_TASK STATEMENT_. Search the data below, and report every line in which "rule" occurs.

[Source data]
★ ★ ★ ★ ★ ★ ★
-- ==== Sys2Proof/Certificates/Slice0/Obligations.lean ====
section
/-! DEFINITION. The statements for the provers, each a numbered rule of the spec or a consequence of its
sections. "The spec's own decision" in a docstring marks what the spec itself marks as decided (D1 to D30)
or derived; those statements are 'derived' in OBLIGATIONS.json. -/

open Sys2Proof Sys2Proof.Machine

/-! ### Encodings -/

/-- Words written out from 30_encoding.md R76 to R82 and the vectors of 95_test_vectors.md decode to the
operations they stand for (the spec's own decisions D6, D19). -/
def Obligations.WordsDecodeAsTheSpecWritesThem : Prop :=
  decode 16 ⟨.inp, 0b10⟩ = .ok (.reset false) ∧
  decode 16 ⟨.inp, 0b01⟩ = .ok .tick ∧
  decode 16 ⟨.cfg, 0b01⟩ = .ok .buildTz ∧
  decode 16 ⟨.cfg, 0b11⟩ = .ok (.buildBadpat true) ∧
  decode 16 ⟨.romsel, 0b00101⟩ = .ok .tpStep5 ∧
  decode 16 ⟨.romsel, 0b01101⟩ = .ok .tzStep5 ∧
  decode 16 ⟨.romsel, 0b01110⟩ = .ok (.romRsvd 1 6) ∧
  decode 16 ⟨.ustep, 0b1000⟩ = .ok .inc ∧
  decode 16 ⟨.ustep, 0b0001⟩ = .ok .romRead ∧
  decode 16 ⟨.evt, 0x11099⟩ = .ok (.setDuty .v 4249) ∧
  decode 16 ⟨.evt, 0x60000⟩ = .ok (.enable .w) ∧
  decode 16 ⟨.evt, 0x80000⟩ = .ok (.disable .u) ∧
  decode 16 ⟨.evt, 0xF0000⟩ = .ok .ack ∧
  decode 16 ⟨.evt, 0x70000⟩ = .ok (.evtRsvd 1 3 0)

/-- Decoding the word of a well-formed operation gives the operation back, for every operation, every
operand and every duty width (30_encoding.md; the encodings are the spec's own decision D19). -/
def Obligations.DecodeOfEncodeIsTheOperation : Prop :=
  ∀ (W : Nat) (i : Instr), i.wellFormed W = true → decode W (encode W i) = .ok i

/-- Every word the decoder accepts is the word of the operation it answers, and that operation is
well-formed: no two words of a format mean the same operation, and no bit is dropped (30_encoding.md). -/
def Obligations.EncodeOfDecodeIsTheWord : Prop :=
  ∀ (W : Nat) (w : OpWord) (i : Instr), decode W w = .ok i → encode W i = w ∧ i.wellFormed W = true

/-- The reserved `EVT` words are exactly those 30_encoding.md section 4 lists (the spec's own decision
D19). -/
def Obligations.ReservedEventWordsAreExactlyThoseListed : Prop :=
  ∀ (W : Nat) (op ch : Fin 4) (val : Nat), val < 2 ^ W →
    (decode W (evtWord W op ch val) = .ok (.evtRsvd op ch val) ↔
      (op = 3 ∧ ch ≠ 3) ∨ (op ≠ 3 ∧ ch = 3) ∨ (op ≠ 0 ∧ val ≠ 0))

/-- In the formats `IN`, `CFG`, `ROMSEL` and `USTEP`, a word matches the mask and match of the table's row
of the operation it decodes to (30_encoding.md section 3). -/
def Obligations.SmallFormatsMatchTheOpcodeTable : Prop :=
  ∀ f ∈ [Format.inp, .cfg, .romsel, .ustep], ∀ b < 2 ^ f.width 16, ∀ i : Instr,
    decode 16 ⟨f, b⟩ = .ok i → b &&& i.tableMask = i.tableMatch
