-- ==== Sys2Proof/Tests/Slice0.lean ====
section
/-! SUPPORT. The model's own tests: ill-formed terms the check refuses, words written out from the encodings
of 30_encoding.md that decode to their operations, one-step results from the vectors of
95_test_vectors.md, and for each statement of the obligations a state and operands that meet its
hypotheses. -/

namespace Sys2Proof.Tests

open Sys2Proof Sys2Proof.Machine

/-! ### Well-formedness: each check refuses an ill-formed term -/

theorem test_wf_set_duty_too_wide : (Instr.setDuty .u 65536).wellFormed 16 = false := by decide

theorem test_wf_rom_rsvd_legal_word : (Instr.romRsvd 1 5).wellFormed 16 = false := by decide

theorem test_wf_evt_rsvd_legal_word : (Instr.evtRsvd 3 3 0).wellFormed 16 = false := by decide

theorem test_wf_evt_rsvd_too_wide : (Instr.evtRsvd 1 0 65536).wellFormed 16 = false := by decide

theorem test_wf_ustep_rsvd_legal_position : (Instr.ustepRsvd 9).wellFormed 16 = false := by decide

/-! ### Decoding: words written out from R76 to R82 and R89 -/

/-- R76's table. -/
theorem test_decode_in :
    decode 16 ⟨.inp, 0b10⟩ = .ok (.reset false) ∧ decode 16 ⟨.inp, 0b11⟩ = .ok (.reset true) ∧
    decode 16 ⟨.inp, 0b01⟩ = .ok .tick ∧ decode 16 ⟨.inp, 0b00⟩ = .ok .idle ∧
    decode 16 ⟨.inp, 0b100⟩ = .rejected (.tooWide .inp) := by decide

/-- R77. -/
theorem test_decode_cfg :
    decode 16 ⟨.cfg, 0b00⟩ = .ok .buildTp ∧ decode 16 ⟨.cfg, 0b01⟩ = .ok .buildTz ∧
    decode 16 ⟨.cfg, 0b10⟩ = .ok (.buildBadpat false) ∧
    decode 16 ⟨.cfg, 0b11⟩ = .ok (.buildBadpat true) := by decide

/-- V-ROM-1 to V-ROM-6. -/
theorem test_decode_two_phase_rows :
    decode 16 ⟨.romsel, 0b00000⟩ = .ok .tpStep0 ∧ decode 16 ⟨.romsel, 0b00001⟩ = .ok .tpStep1 ∧
    decode 16 ⟨.romsel, 0b00010⟩ = .ok .tpStep2 ∧ decode 16 ⟨.romsel, 0b00011⟩ = .ok .tpStep3 ∧
    decode 16 ⟨.romsel, 0b00100⟩ = .ok .tpStep4 ∧ decode 16 ⟨.romsel, 0b00101⟩ = .ok .tpStep5 := by
  decide

/-- V-ROM-7 to V-ROM-12. -/
theorem test_decode_trapezoidal_rows :
    decode 16 ⟨.romsel, 0b01000⟩ = .ok .tzStep0 ∧ decode 16 ⟨.romsel, 0b01001⟩ = .ok .tzStep1 ∧
    decode 16 ⟨.romsel, 0b01010⟩ = .ok .tzStep2 ∧ decode 16 ⟨.romsel, 0b01011⟩ = .ok .tzStep3 ∧
    decode 16 ⟨.romsel, 0b01100⟩ = .ok .tzStep4 ∧ decode 16 ⟨.romsel, 0b01101⟩ = .ok .tzStep5 := by
  decide

/-- V-ROM-13. -/
theorem test_decode_rom_rsvd :
    decode 16 ⟨.romsel, 0b00110⟩ = .ok (.romRsvd 0 6) ∧
    decode 16 ⟨.romsel, 0b01111⟩ = .ok (.romRsvd 1 7) ∧
    decode 16 ⟨.romsel, 0b10000⟩ = .ok (.romRsvd 2 0) ∧
    decode 16 ⟨.romsel, 0b11111⟩ = .ok (.romRsvd 3 7) := by decide

/-- R82 and R88: positions 1 and 8 name the internal operations, 10 to 15 are reserved, 0 is idle, and the
others name an `EVT` operation by its position. -/
theorem test_decode_ustep :
    decode 16 ⟨.ustep, 0b0001⟩ = .ok .romRead ∧ decode 16 ⟨.ustep, 0b1000⟩ = .ok .inc ∧
    decode 16 ⟨.ustep, 0b1010⟩ = .ok (.ustepRsvd 10) ∧
    decode 16 ⟨.ustep, 0b1111⟩ = .ok (.ustepRsvd 15) ∧
    decode 16 ⟨.ustep, 0b0000⟩ = .atPosition 0 ∧ decode 16 ⟨.ustep, 0b0010⟩ = .atPosition 2 ∧
    decode 16 ⟨.ustep, 0b1001⟩ = .atPosition 9 ∧
    decode 16 ⟨.ustep, 0b10000⟩ = .rejected (.tooWide .ustep) := by decide

/-- V-MUX-5, V-DEC-1, V-DEC-3 and R81's `ACK`. -/
theorem test_decode_evt :
    decode 16 ⟨.evt, 0x21099⟩ = .ok (.setDuty .w 4249) ∧
    decode 16 ⟨.evt, 0x50000⟩ = .ok (.enable .v) ∧
    decode 16 ⟨.evt, 0x90000⟩ = .ok (.disable .v) ∧
    decode 16 ⟨.evt, 0xF0000⟩ = .ok .ack := by decide

/-- R89: the three kinds of reserved event word. -/
theorem test_decode_evt_rsvd :
    decode 16 ⟨.evt, 0xC0000⟩ = .ok (.evtRsvd 3 0 0) ∧
    decode 16 ⟨.evt, 0x30001⟩ = .ok (.evtRsvd 0 3 1) ∧
    decode 16 ⟨.evt, 0x4FFFF⟩ = .ok (.evtRsvd 1 0 65535) ∧
    decode 16 ⟨.evt, 0xF0001⟩ = .ok (.evtRsvd 3 3 1) := by decide

/-- V-ROM-9: a `ROW` word is data, and holds the row with `d_u` most significant. -/
theorem test_row_word :
    rowWord 16 ⟨4249, 2124, 0⟩ = 0x1099084C0000 ∧ rowOfWord 16 0x1099084C0000 = ⟨4249, 2124, 0⟩ ∧
    decode 16 ⟨.row, 0x1099084C0000⟩ = .rejected .rowIsData := by decide

/-! ### One step of each operation -/

/-- A running block at counter `pc` with a pending tick: the reset state otherwise. -/
def running (pc : Nat) : State := { State.reset with stepIndex := pc, tickPending := true }

/-- A block in `CFG_ERROR` (V-BLD-3), with a pending tick. -/
def stopped : State :=
  { State.reset with
    maxDuty := 0, table := none, cfgStatus := .errZeroMaxDuty, mode := .cfgError, tickPending := true }

/-- The first tick from reset at position `k` (V-SEQ-1): row 0 is `(0, 4249, 1)`. -/
def atPos (k : Fin 10) : State :=
  { State.reset with
    tickPending := true
    tickPos := Fin.ofNat 16 k
    stepIndex := if k = 9 then 1 else 0
    row := ⟨0, 4249, 1⟩
    duty := ⟨0, if 5 ≤ k then 4249 else 0, if 7 ≤ k then 1 else 0⟩
    en := ⟨false, decide (6 ≤ k), decide (8 ≤ k)⟩ }

/-- The next state of a result, with a look at part of it. -/
def look {α : Type} (f : State → α) (r : Result) : Option α := (nextState? r).map f

/-- V-RST-2: a reset inside a tick abandons it, leaves `tick_pending`, and emits nothing. -/
theorem test_reset_inside_a_tick :
    nextState? (exec (.reset false)
        { running 1 with tickPos := 5, duty := ⟨1, 4249, 1⟩, en := ⟨true, true, true⟩ }) =
      some { State.reset with tickPending := true } := by decide

/-- V-RST-4: a reset with the constant `MAX_DUTY = 0` raises. -/
theorem test_reset_raises :
    look (fun t => (t.mode, t.cfgStatus.code, t.table)) (exec (.reset true) { running 7 with maxDuty := 0 })
      = some (.cfgError, 1, none) := by decide

/-- P3, tick 1: from counter 5 row 5 is applied and the counter is 6. -/
theorem test_tick_at_five :
    look (fun t => (t.duty, t.en, t.stepIndex, t.tickPending)) (exec .tick (running 5)) =
      some (⟨4249, 0, 1⟩, ⟨true, false, true⟩, 6, false) := by decide

/-- P1: the seven words of the first tick's trace. -/
theorem test_tick_trace :
    look (fun t => t.trace.map (Event.word 16)) (exec .tick (running 0)) =
      some [0x00000, 0x80000, 0x11099, 0x50000, 0x20001, 0x60000, 0xF0000] := by decide

/-- V-SEQ-6. -/
theorem test_idle : exec .idle (running 3) = .next (running 3) := rfl

/-- V-BLD-14. -/
theorem test_build_tp :
    look (fun t => t.table) (exec .buildTp { stopped with maxDuty := 4 }) =
      some (some ⟨⟨0, 2, 1⟩, ⟨1, 2, 0⟩, ⟨1, 0, 2⟩, ⟨0, 1, 2⟩, ⟨2, 1, 0⟩, ⟨2, 0, 1⟩⟩) := by decide

/-- V-BLD-15, in a block that a failed construction had stopped. -/
theorem test_build_tz :
    look (fun t => (t.table, t.mode, t.cfgStatus.code)) (exec .buildTz { stopped with maxDuty := 4 }) =
      some (some ⟨⟨1, 0, 2⟩, ⟨2, 0, 1⟩, ⟨2, 1, 0⟩, ⟨1, 2, 0⟩, ⟨0, 2, 1⟩, ⟨0, 1, 2⟩⟩, .run, 0) := by
  decide

/-- V-BLD-6 and V-BLD-7: the zero check comes first. -/
theorem test_build_badpat :
    look (fun t => (t.cfgStatus.code, t.table, t.pattern)) (exec (.buildBadpat true) (running 0)) =
      some (2, none, 3) ∧
    look (fun t => t.cfgStatus.code) (exec (.buildBadpat false) stopped) = some 1 := by decide

/-- V-ROM-1 to V-ROM-6: the row each selection puts on the row signal, as its `ROW` word. -/
theorem test_two_phase_rows :
    [Instr.tpStep0, .tpStep1, .tpStep2, .tpStep3, .tpStep4, .tpStep5].map
      (fun i => look (fun t => rowWord 16 t.row) (exec i (running 0))) =
    [some 0x000010990001, some 0x000110990000, some 0x000100001099, some 0x000000011099,
      some 0x109900010000, some 0x109900000001] := by decide
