-- ==== Sys2Proof/Syntax.lean ====
section
/-! DEFINITION. The commands that act on the VX-960, one constructor per row of the opcode table: writes of its
registers, messages on its links, and events of its pins, timers and engines, each with the operands its rule names. -/

namespace Sys2Proof

/-- A residue failure of a slice: the stage of R240, the arithmetic unit, the line, and for stages 7–9 the tap. -/
structure ResFail where
  stage : Nat
  unit : Nat
  line : Nat
  tap : Nat
  deriving DecidableEq, Repr

/-- What a line meets in its slice: whether it finds the input queue full (R274), a residue failure (R266), and an
uncorrectable word in the slice's buffers (bank, word, whether the reread fails) (R341). -/
structure LineEnv where
  queueFull : Bool
  residue : Option ResFail
  sump : Option (Nat × Nat × Bool)
  deriving DecidableEq, Repr

/-- What decoding one access unit, temporal unit or host-parsed picture comes to under its standard (R514–R518), which the
manual names and does not restate: the DETAIL it fails with (0 none), bytes consumed, the size of its pictures, how many
frames it holds, whether it references a picture that is absent and not generated by the standard, whether the standard
discards it, the hash message (0 none, 1 matches, 2 does not), film grain, CTUs concealed, ORDER, picture type, mean QP × 16,
the slot map after it, and the buffers that become ready for output, in order. -/
structure DecUnit where
  fail : Nat
  consumed : Nat
  width : Nat
  height : Nat
  frames : Nat
  refMissing : Bool
  skipped : Bool
  hash : Nat
  grain : Bool
  concealed : Nat
  order : Nat
  ptype : Nat
  meanQp : Nat
  map : List Nat
  out : List Nat
  deriving DecidableEq, Repr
★ ★ ★ ★ ★ ★ ★
_RESULT OF THIS TASK_.
/-! DEFINITION. The statements for the provers, each a numbered rule of the spec or a consequence of its
registers, messages on its links, and events of its pins, timers and engines, each with the operands its rule names. -/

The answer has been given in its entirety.